Saved entries
▬▬▬▬▬▬
/-- Rules R283, R284: the tests of LSF_SYNC at the chosen phase: a strong preamble holds; then LSF/STREAM, then PACKET/BERT
take the frame with the tag by detector and sign; else a miss, and the 192nd gives up and resets the frame decoder. -/
def Obligations.LsfSyncTestsInOrder : Prop :=
  ∀ (y : RealVal) (accept : Bool) (s : State), s.dem.state = .lsfSync →
    let t := demHandler m17core y accept s
    let value := synTriggered m17core s.cor
    let strong := fun w => synStrong m17core s.cor w (value w)
    let taken := fun (tag : SyncType) =>
      t.dem = { s.dem with
        state := .frame, syncWordType := tag, missingSyncCount := 0, needClockUpdate := true
        syncSampleIndex := s.dem.sampleIndex } ∧ t.fd = s.fd
    if corIndex s.cor ≠ s.dem.sampleIndex ∨ strong .preamble = true then t = s
    else if strong .lsf = true then taken (if 0 < value .lsf then .lsf else .stream)
    else if strong .packet = true then taken (if 0 < value .packet then .packet else .bert)
    else if s.dem.missingSyncCount + 1 < 192 then
      t = { s with dem := { s.dem with missingSyncCount := s.dem.missingSyncCount + 1 } }
    else t.dem = { s.dem with state := .unlocked, missingSyncCount := 0 } ∧
      t.fd = { s.fd with state := .lsf, lichMask := 0, lsf := Vector.replicate 30 0, cost := 0 }

/-- Rules R285, R290, R291: one sample in a re-sync state: its own edge after the minimum dwell takes the next frame, at or
before it only clears the miss counter; past the maximum dwell a miss coasts into the next frame, and the eighth gives up:
STREAM_SYNC to LSF_SYNC, the others to UNLOCKED with the frame decoder reset. -/
def Obligations.ResyncWindowOfEachState : Prop :=
  ∀ (y : RealVal) (accept : Bool) (s : State) (w : SynSel) (sign : SyncSign) (tag : SyncType) (fallback : DemodState),
    (s.dem.state, w, sign, tag, fallback) ∈
      [ (DemodState.streamSync, SynSel.lsf, SyncSign.minus, SyncType.stream, DemodState.lsfSync),
        (.packetSync, .packet, .plus, .packet, .unlocked),
        (.bertSync, .packet, .minus, .bert, .unlocked) ] →
    let t := demHandler m17core y accept s
    let edge := synStep m17core s.cor w (s.syn w)
    let n := s.dem.syncCount + 1
    t.syn w = { edge with updated := .zero } ∧
    (if edge.updated = sign then
      if 70 < n then
        t.dem = { s.dem with
          syncCount := n, missingSyncCount := 0, syncWordType := tag, state := .frame
          syncSampleIndex := edge.timingIndex } ∧ t.fd = s.fd
      else t.dem = { s.dem with syncCount := n, missingSyncCount := 0 } ∧ t.fd = s.fd
    else if 87 < n then
      if s.dem.missingSyncCount + 1 < 8 then
        t.dem = { s.dem with
          syncCount := n, missingSyncCount := s.dem.missingSyncCount + 1, syncWordType := tag, state := .frame } ∧
        t.fd = s.fd
      else t.dem = { s.dem with syncCount := n, missingSyncCount := 0, state := fallback } ∧
        t.fd = if fallback = .unlocked then
          { s.fd with state := .lsf, lichMask := 0, lsf := Vector.replicate 30 0, cost := 0 } else s.fd
    else t.dem = { s.dem with syncCount := n } ∧ t.fd = s.fd)

/-- Rules R292, R294 to R297: one sample in FRAME.  At another phase nothing changes.  At the chosen phase the two LLRs of the
soft symbol, the sample less the offset, scaled, and negated when the configured polarity is negative, go into the next two
places of the frame, and before the frame is complete nothing else changes.  The completed frame is decoded with the current
tag; a cost up to 90 clears the strikes, above 90, 100 and 110 it adds one, two and three; more than 75 force UNLOCKED and
reset the frame decoder whatever the result; otherwise the next state follows the result and the decoder's state.  (What the
dwell counter holds when the strikes force UNLOCKED is log entry 23; the statement leaves it open.) -/
def Obligations.CompletedFrameStrikesOrGoesOn : Prop :=
  ∀ (y : RealVal) (accept : Bool) (s : State), s.dem.state = .frame →
    let t := demHandler m17core y accept s
    let level := (y - s.dev.offset) * s.dev.idev * (if s.cfg.polarityNeg then -1 else 1)
    let a := (m17core.llrMap level).1
    let b := (m17core.llrMap level).2
    (corIndex s.cor ≠ s.dem.sampleIndex → t = s) ∧
    (corIndex s.cor = s.dem.sampleIndex → s.frm.count < 366 → ∃ buf : Vector Llr 368,
      (∀ k : Fin 368, buf[k] = if k.val = s.frm.count then a else if k.val = s.frm.count + 1 then b else s.frm.buf[k]) ∧
      t = { s with frm := { buf := buf, count := s.frm.count + 2 } }) ∧
    (corIndex s.cor = s.dem.sampleIndex → s.frm.count = 366 →
      let frame := s.frm.buf.toList.take 366 ++ [a, b]
      let o := fdDecode m17core s.dem.syncWordType accept frame s.fd s.vit
      let strikes :=
        if o.cost ≤ 90 then 0 else s.dem.costCount + (if o.cost ≤ 100 then 1 else if o.cost ≤ 110 then 2 else 3)
      t = { s with frm := t.frm, fd := t.fd, vit := o.vit, dem := t.dem, rsp := s.rsp ++ o.event } ∧
      t.frm.count = 0 ∧ t.frm.buf.toList = frame ∧
      (if 75 < strikes then
        t.dem = { s.dem with
          needClockUpdate := true, viterbiCost := o.cost, costCount := 0, missingSyncCount := 0, state := .unlocked
          syncCount := t.dem.syncCount } ∧
        t.fd = { o.fd with state := .lsf, lichMask := 0, lsf := Vector.replicate 30 0, cost := 0 }
      else
        t.fd = o.fd ∧
        t.dem = { s.dem with
          needClockUpdate := true, viterbiCost := o.cost, costCount := strikes, syncCount := 0
          state :=
            if o.result = .eos then .lsfSync
            else match o.fd.state with
              | .lsf => .streamSync
              | .stream => .streamSync
              | .bert => .bertSync
              | .basicPacket => .packetSync
              | .fullPacket => .packetSync }))
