theorem dcdUpdate_ok {d : Dcd} (h : d.ok m17core = true) : (dcdUpdate m17core d).ok m17core = true := by
  rw [Dcd.ok_iff] at h ⊢
  obtain ⟨hin, hout, haccIn, haccOut, hlevel⟩ := h
  exact ⟨hin, hout, le_refl _, le_refl _, dcdLevel_nonneg haccIn haccOut hlevel⟩

/-! ### Clock recovery -/

theorem Clk.ok_iff {c : Clk} :
    c.ok = true ↔ 1 - Config.CLK_MAX_DRIFT ≤ c.clock ∧ c.clock ≤ 1 + Config.CLK_MAX_DRIFT ∧
      c.sampleIndex = c.prevSampleIndex ∧
      (c.seeded = false → c.offsetTotal = 0 ∧ c.sampleCount = 0 ∧ c.clock = 1) := by
  cases h : c.seeded <;> simp [Clk.ok, and_assoc, h]

theorem clkSample_ok {c : Clk} (h : c.ok = true) (x : RealVal) : (clkSample x c).ok = true := by
  rw [Clk.ok_iff] at h
  obtain ⟨hlow, hhigh, hindex, hcount⟩ := h
  rw [clkSample_eq, Clk.ok_iff]
  refine ⟨hlow, hhigh, hindex, fun hseeded => ?_⟩
  replace hseeded : c.seeded = false := hseeded
  obtain ⟨htotal, hzero, hclock⟩ := hcount hseeded
  exact ⟨htotal, by simp [hzero, hseeded], hclock⟩

/-- Rule R223. -/
theorem clkEstimate_bounds (total : RealVal) (n : Nat) :
    1 - Config.CLK_MAX_DRIFT ≤ clkEstimate total n ∧ clkEstimate total n ≤ 1 + Config.CLK_MAX_DRIFT :=
  ⟨le_min (by norm_num [Config.CLK_MAX_DRIFT]) (le_max_left _ _), min_le_left _ _⟩

theorem clkUpdate_ok {c : Clk} (h : c.ok = true) : (clkUpdate c).ok = true := by
  rw [Clk.ok_iff] at h
  obtain ⟨hlow, hhigh, hindex, hcount⟩ := h
  cases hseeded : c.seeded with
  | false =>
    rw [clkUpdate_of_not_seeded hseeded, Clk.ok_iff]
    exact ⟨hlow, hhigh, rfl, nofun⟩
  | true =>
    rw [clkUpdate_of_seeded hseeded, Clk.ok_iff]
    refine ⟨?_, ?_, rfl, fun hno => absurd (hseeded.symm.trans hno) (by decide)⟩
    · change _ ≤ ite _ _ _
      split
      · exact (clkEstimate_bounds _ _).1
      · exact hlow
    · change ite _ _ _ ≤ _
      split
      · exact (clkEstimate_bounds _ _).2
      · exact hhigh

/-! ### The framer -/

theorem Frm.ok_iff {f : Frm} : f.ok = true ↔ f.count % 2 = 0 ∧ f.count < 368 ∧ LlrList f.buf.toList := by
  simp only [Frm.ok, Bool.and_eq_true, decide_eq_true_eq, List.all_eq_true, and_assoc]
  exact Iff.rfl

theorem llrList_frmStore {f : Frm} (h : LlrList f.buf.toList) {a b : Llr} (ha : a.natAbs ≤ 7) (hb : b.natAbs ≤ 7) :
    LlrList (frmStore a b f).toList := by
  have hstore {xs : Vector Llr 368} (hxs : LlrList xs.toList) {v : Llr} (hv : v.natAbs ≤ 7) (i : Nat) :
      LlrList (xs.setIfInBounds i v).toList := by
    intro w hw
    rw [Vector.toList_setIfInBounds] at hw
    rcases List.mem_or_eq_of_mem_set hw with hw | rfl
    · exact hxs w hw
    · exact hv
  exact hstore (hstore h ha _) hb _

theorem frmStore_ok {f : Frm} (h : f.ok = true) {a b : Llr} (ha : a.natAbs ≤ 7) (hb : b.natAbs ≤ 7) {n : Nat}
    (heven : n % 2 = 0) (hlt : n < 368) : Frm.ok { buf := frmStore a b f, count := n } = true := by
  obtain ⟨-, -, hbuf⟩ := Frm.ok_iff.1 h
  exact Frm.ok_iff.2 ⟨heven, hlt, llrList_frmStore hbuf ha hb⟩

/-- The count after a push that leaves room for another. -/
theorem frmCount_add_two {f : Frm} (h : f.ok = true) (hmore : f.count + 2 ≠ 368) :
    (f.count + 2) % 2 = 0 ∧ f.count + 2 < 368 := by
  obtain ⟨heven, hlt, -⟩ := Frm.ok_iff.1 h
  omega
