/-! ### Units after updates of other fields -/

@[simp] theorem srlAt_setClc (k : Nat) (c : Nat) (u : Clc) : (s.setClc c u).srlAt k = s.srlAt k := rfl
@[simp] theorem srbAt_setClc (k : Nat) (c : Nat) (u : Clc) : (s.setClc c u).srbAt k = s.srbAt k := rfl
@[simp] theorem srbxAt_setClc (k : Nat) (c : Nat) (u : Clc) : (s.setClc c u).srbxAt k = s.srbxAt k := rfl
@[simp] theorem lineAt_setClc (k : Nat) (c : Nat) (u : Clc) : (s.setClc c u).lineAt k = s.lineAt k := rfl
@[simp] theorem vctAt_setClc (k : Nat) (c : Nat) (u : Clc) : (s.setClc c u).vctAt k = s.vctAt k := rfl
@[simp] theorem classAt_setClc (k : IrqClass) (c : Nat) (u : Clc) : (s.setClc c u).classAt k = s.classAt k := by cases k <;> rfl
@[simp] theorem out_setClc (k : IrqClass) (c : Nat) (u : Clc) : (s.setClc c u).out k = s.out k := by cases k <;> rfl
@[simp] theorem clcAt_setSrl (k : Nat) (r : Nat) (u : Srl) : (s.setSrl r u).clcAt k = s.clcAt k := rfl
@[simp] theorem srbAt_setSrl (k : Nat) (r : Nat) (u : Srl) : (s.setSrl r u).srbAt k = s.srbAt k := rfl
@[simp] theorem srbxAt_setSrl (k : Nat) (r : Nat) (u : Srl) : (s.setSrl r u).srbxAt k = s.srbxAt k := rfl
@[simp] theorem lineAt_setSrl (k : Nat) (r : Nat) (u : Srl) : (s.setSrl r u).lineAt k = s.lineAt k := rfl
@[simp] theorem vctAt_setSrl (k : Nat) (r : Nat) (u : Srl) : (s.setSrl r u).vctAt k = s.vctAt k := rfl
@[simp] theorem classAt_setSrl (k : IrqClass) (r : Nat) (u : Srl) : (s.setSrl r u).classAt k = s.classAt k := by cases k <;> rfl
@[simp] theorem out_setSrl (k : IrqClass) (r : Nat) (u : Srl) : (s.setSrl r u).out k = s.out k := by cases k <;> rfl
@[simp] theorem clcAt_setSrb (k : Nat) (b : Nat) (u : Srb) : (s.setSrb b u).clcAt k = s.clcAt k := rfl
@[simp] theorem srlAt_setSrb (k : Nat) (b : Nat) (u : Srb) : (s.setSrb b u).srlAt k = s.srlAt k := rfl
@[simp] theorem srbxAt_setSrb (k : Nat) (b : Nat) (u : Srb) : (s.setSrb b u).srbxAt k = s.srbxAt k := rfl
@[simp] theorem lineAt_setSrb (k : Nat) (b : Nat) (u : Srb) : (s.setSrb b u).lineAt k = s.lineAt k := rfl
@[simp] theorem vctAt_setSrb (k : Nat) (b : Nat) (u : Srb) : (s.setSrb b u).vctAt k = s.vctAt k := rfl
@[simp] theorem classAt_setSrb (k : IrqClass) (b : Nat) (u : Srb) : (s.setSrb b u).classAt k = s.classAt k := by cases k <;> rfl
@[simp] theorem out_setSrb (k : IrqClass) (b : Nat) (u : Srb) : (s.setSrb b u).out k = s.out k := by cases k <;> rfl
@[simp] theorem clcAt_setSrbx (k : Nat) (x : Nat) (u : Srbx) : (s.setSrbx x u).clcAt k = s.clcAt k := rfl
@[simp] theorem srlAt_setSrbx (k : Nat) (x : Nat) (u : Srbx) : (s.setSrbx x u).srlAt k = s.srlAt k := rfl
@[simp] theorem srbAt_setSrbx (k : Nat) (x : Nat) (u : Srbx) : (s.setSrbx x u).srbAt k = s.srbAt k := rfl
@[simp] theorem lineAt_setSrbx (k : Nat) (x : Nat) (u : Srbx) : (s.setSrbx x u).lineAt k = s.lineAt k := rfl
@[simp] theorem vctAt_setSrbx (k : Nat) (x : Nat) (u : Srbx) : (s.setSrbx x u).vctAt k = s.vctAt k := rfl
@[simp] theorem classAt_setSrbx (k : IrqClass) (x : Nat) (u : Srbx) : (s.setSrbx x u).classAt k = s.classAt k := by cases k <;> rfl
@[simp] theorem out_setSrbx (k : IrqClass) (x : Nat) (u : Srbx) : (s.setSrbx x u).out k = s.out k := by cases k <;> rfl
@[simp] theorem clcAt_setLine (k : Nat) (i : Nat) (u : ArbLine) : (s.setLine i u).clcAt k = s.clcAt k := rfl
@[simp] theorem srlAt_setLine (k : Nat) (i : Nat) (u : ArbLine) : (s.setLine i u).srlAt k = s.srlAt k := rfl
@[simp] theorem srbAt_setLine (k : Nat) (i : Nat) (u : ArbLine) : (s.setLine i u).srbAt k = s.srbAt k := rfl
@[simp] theorem srbxAt_setLine (k : Nat) (i : Nat) (u : ArbLine) : (s.setLine i u).srbxAt k = s.srbxAt k := rfl
@[simp] theorem vctAt_setLine (k : Nat) (i : Nat) (u : ArbLine) : (s.setLine i u).vctAt k = s.vctAt k := rfl
@[simp] theorem classAt_setLine (k : IrqClass) (i : Nat) (u : ArbLine) : (s.setLine i u).classAt k = s.classAt k := by cases k <;> rfl
@[simp] theorem out_setLine (k : IrqClass) (i : Nat) (u : ArbLine) : (s.setLine i u).out k = s.out k := by cases k <;> rfl
@[simp] theorem clcAt_setVct (k : Nat) (t : Nat) (u : Vct) : (s.setVct t u).clcAt k = s.clcAt k := rfl
@[simp] theorem srlAt_setVct (k : Nat) (t : Nat) (u : Vct) : (s.setVct t u).srlAt k = s.srlAt k := rfl
@[simp] theorem srbAt_setVct (k : Nat) (t : Nat) (u : Vct) : (s.setVct t u).srbAt k = s.srbAt k := rfl
@[simp] theorem srbxAt_setVct (k : Nat) (t : Nat) (u : Vct) : (s.setVct t u).srbxAt k = s.srbxAt k := rfl
@[simp] theorem lineAt_setVct (k : Nat) (t : Nat) (u : Vct) : (s.setVct t u).lineAt k = s.lineAt k := rfl
@[simp] theorem classAt_setVct (k : IrqClass) (t : Nat) (u : Vct) : (s.setVct t u).classAt k = s.classAt k := by cases k <;> rfl
@[simp] theorem out_setVct (k : IrqClass) (t : Nat) (u : Vct) : (s.setVct t u).out k = s.out k := by cases k <;> rfl
@[simp] theorem clcAt_setFault (k : Nat) (r : Option FaultRecord) : (s.setFault r).clcAt k = s.clcAt k := rfl
@[simp] theorem srlAt_setFault (k : Nat) (r : Option FaultRecord) : (s.setFault r).srlAt k = s.srlAt k := rfl
@[simp] theorem srbAt_setFault (k : Nat) (r : Option FaultRecord) : (s.setFault r).srbAt k = s.srbAt k := rfl
@[simp] theorem srbxAt_setFault (k : Nat) (r : Option FaultRecord) : (s.setFault r).srbxAt k = s.srbxAt k := rfl
@[simp] theorem lineAt_setFault (k : Nat) (r : Option FaultRecord) : (s.setFault r).lineAt k = s.lineAt k := rfl
@[simp] theorem vctAt_setFault (k : Nat) (r : Option FaultRecord) : (s.setFault r).vctAt k = s.vctAt k := rfl
@[simp] theorem classAt_setFault (k : IrqClass) (r : Option FaultRecord) : (s.setFault r).classAt k = s.classAt k := by cases k <;> rfl
@[simp] theorem out_setFault (k : IrqClass) (r : Option FaultRecord) : (s.setFault r).out k = s.out k := by cases k <;> rfl
@[simp] theorem clcAt_setNow (k : Nat) (n : Nat) : (s.setNow n).clcAt k = s.clcAt k := rfl
@[simp] theorem srlAt_setNow (k : Nat) (n : Nat) : (s.setNow n).srlAt k = s.srlAt k := rfl
@[simp] theorem srbAt_setNow (k : Nat) (n : Nat) : (s.setNow n).srbAt k = s.srbAt k := rfl
@[simp] theorem srbxAt_setNow (k : Nat) (n : Nat) : (s.setNow n).srbxAt k = s.srbxAt k := rfl
@[simp] theorem lineAt_setNow (k : Nat) (n : Nat) : (s.setNow n).lineAt k = s.lineAt k := rfl
@[simp] theorem vctAt_setNow (k : Nat) (n : Nat) : (s.setNow n).vctAt k = s.vctAt k := rfl
@[simp] theorem classAt_setNow (k : IrqClass) (n : Nat) : (s.setNow n).classAt k = s.classAt k := by cases k <;> rfl
@[simp] theorem out_setNow (k : IrqClass) (n : Nat) : (s.setNow n).out k = s.out k := by cases k <;> rfl
@[simp] theorem clcAt_setResp (k : Nat) (v : Option DoubleWord) : (s.setResp v).clcAt k = s.clcAt k := rfl
@[simp] theorem srlAt_setResp (k : Nat) (v : Option DoubleWord) : (s.setResp v).srlAt k = s.srlAt k := rfl
@[simp] theorem srbAt_setResp (k : Nat) (v : Option DoubleWord) : (s.setResp v).srbAt k = s.srbAt k := rfl
@[simp] theorem srbxAt_setResp (k : Nat) (v : Option DoubleWord) : (s.setResp v).srbxAt k = s.srbxAt k := rfl
@[simp] theorem lineAt_setResp (k : Nat) (v : Option DoubleWord) : (s.setResp v).lineAt k = s.lineAt k := rfl
@[simp] theorem vctAt_setResp (k : Nat) (v : Option DoubleWord) : (s.setResp v).vctAt k = s.vctAt k := rfl
@[simp] theorem classAt_setResp (k : IrqClass) (v : Option DoubleWord) : (s.setResp v).classAt k = s.classAt k := by cases k <;> rfl
@[simp] theorem out_setResp (k : IrqClass) (v : Option DoubleWord) : (s.setResp v).out k = s.out k := by cases k <;> rfl
@[simp] theorem clcAt_setInputs (k : Nat) (is : List Input) : (s.setInputs is).clcAt k = s.clcAt k := rfl
@[simp] theorem srlAt_setInputs (k : Nat) (is : List Input) : (s.setInputs is).srlAt k = s.srlAt k := rfl
@[simp] theorem srbAt_setInputs (k : Nat) (is : List Input) : (s.setInputs is).srbAt k = s.srbAt k := rfl
@[simp] theorem srbxAt_setInputs (k : Nat) (is : List Input) : (s.setInputs is).srbxAt k = s.srbxAt k := rfl
@[simp] theorem lineAt_setInputs (k : Nat) (is : List Input) : (s.setInputs is).lineAt k = s.lineAt k := rfl
@[simp] theorem vctAt_setInputs (k : Nat) (is : List Input) : (s.setInputs is).vctAt k = s.vctAt k := rfl
@[simp] theorem classAt_setInputs (k : IrqClass) (is : List Input) : (s.setInputs is).classAt k = s.classAt k := by cases k <;> rfl
@[simp] theorem out_setInputs (k : IrqClass) (is : List Input) : (s.setInputs is).out k = s.out k := by cases k <;> rfl
@[simp] theorem clcAt_emit (k : Nat) (e : Event) : (s.emit e).clcAt k = s.clcAt k := rfl
@[simp] theorem srlAt_emit (k : Nat) (e : Event) : (s.emit e).srlAt k = s.srlAt k := rfl
@[simp] theorem srbAt_emit (k : Nat) (e : Event) : (s.emit e).srbAt k = s.srbAt k := rfl
@[simp] theorem srbxAt_emit (k : Nat) (e : Event) : (s.emit e).srbxAt k = s.srbxAt k := rfl
@[simp] theorem lineAt_emit (k : Nat) (e : Event) : (s.emit e).lineAt k = s.lineAt k := rfl
@[simp] theorem vctAt_emit (k : Nat) (e : Event) : (s.emit e).vctAt k = s.vctAt k := rfl
@[simp] theorem classAt_emit (k : IrqClass) (e : Event) : (s.emit e).classAt k = s.classAt k := by cases k <;> rfl
@[simp] theorem out_emit (k : IrqClass) (e : Event) : (s.emit e).out k = s.out k := by cases k <;> rfl
@[simp] theorem clcAt_setClass (n : Nat) (k : IrqClass) (u : ArbClass) : (s.setClass k u).clcAt n = s.clcAt n := by cases k <;> rfl
@[simp] theorem srlAt_setClass (n : Nat) (k : IrqClass) (u : ArbClass) : (s.setClass k u).srlAt n = s.srlAt n := by cases k <;> rfl
@[simp] theorem srbAt_setClass (n : Nat) (k : IrqClass) (u : ArbClass) : (s.setClass k u).srbAt n = s.srbAt n := by cases k <;> rfl
@[simp] theorem srbxAt_setClass (n : Nat) (k : IrqClass) (u : ArbClass) : (s.setClass k u).srbxAt n = s.srbxAt n := by cases k <;> rfl
@[simp] theorem lineAt_setClass (n : Nat) (k : IrqClass) (u : ArbClass) : (s.setClass k u).lineAt n = s.lineAt n := by cases k <;> rfl
@[simp] theorem vctAt_setClass (n : Nat) (k : IrqClass) (u : ArbClass) : (s.setClass k u).vctAt n = s.vctAt n := by cases k <;> rfl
▬▬▬▬▬▬
# [WORK INSTRUCTIONS]
For the word "into", count the lines of the records above that hold it and state only that count.

# [FINAL ANSWER]
2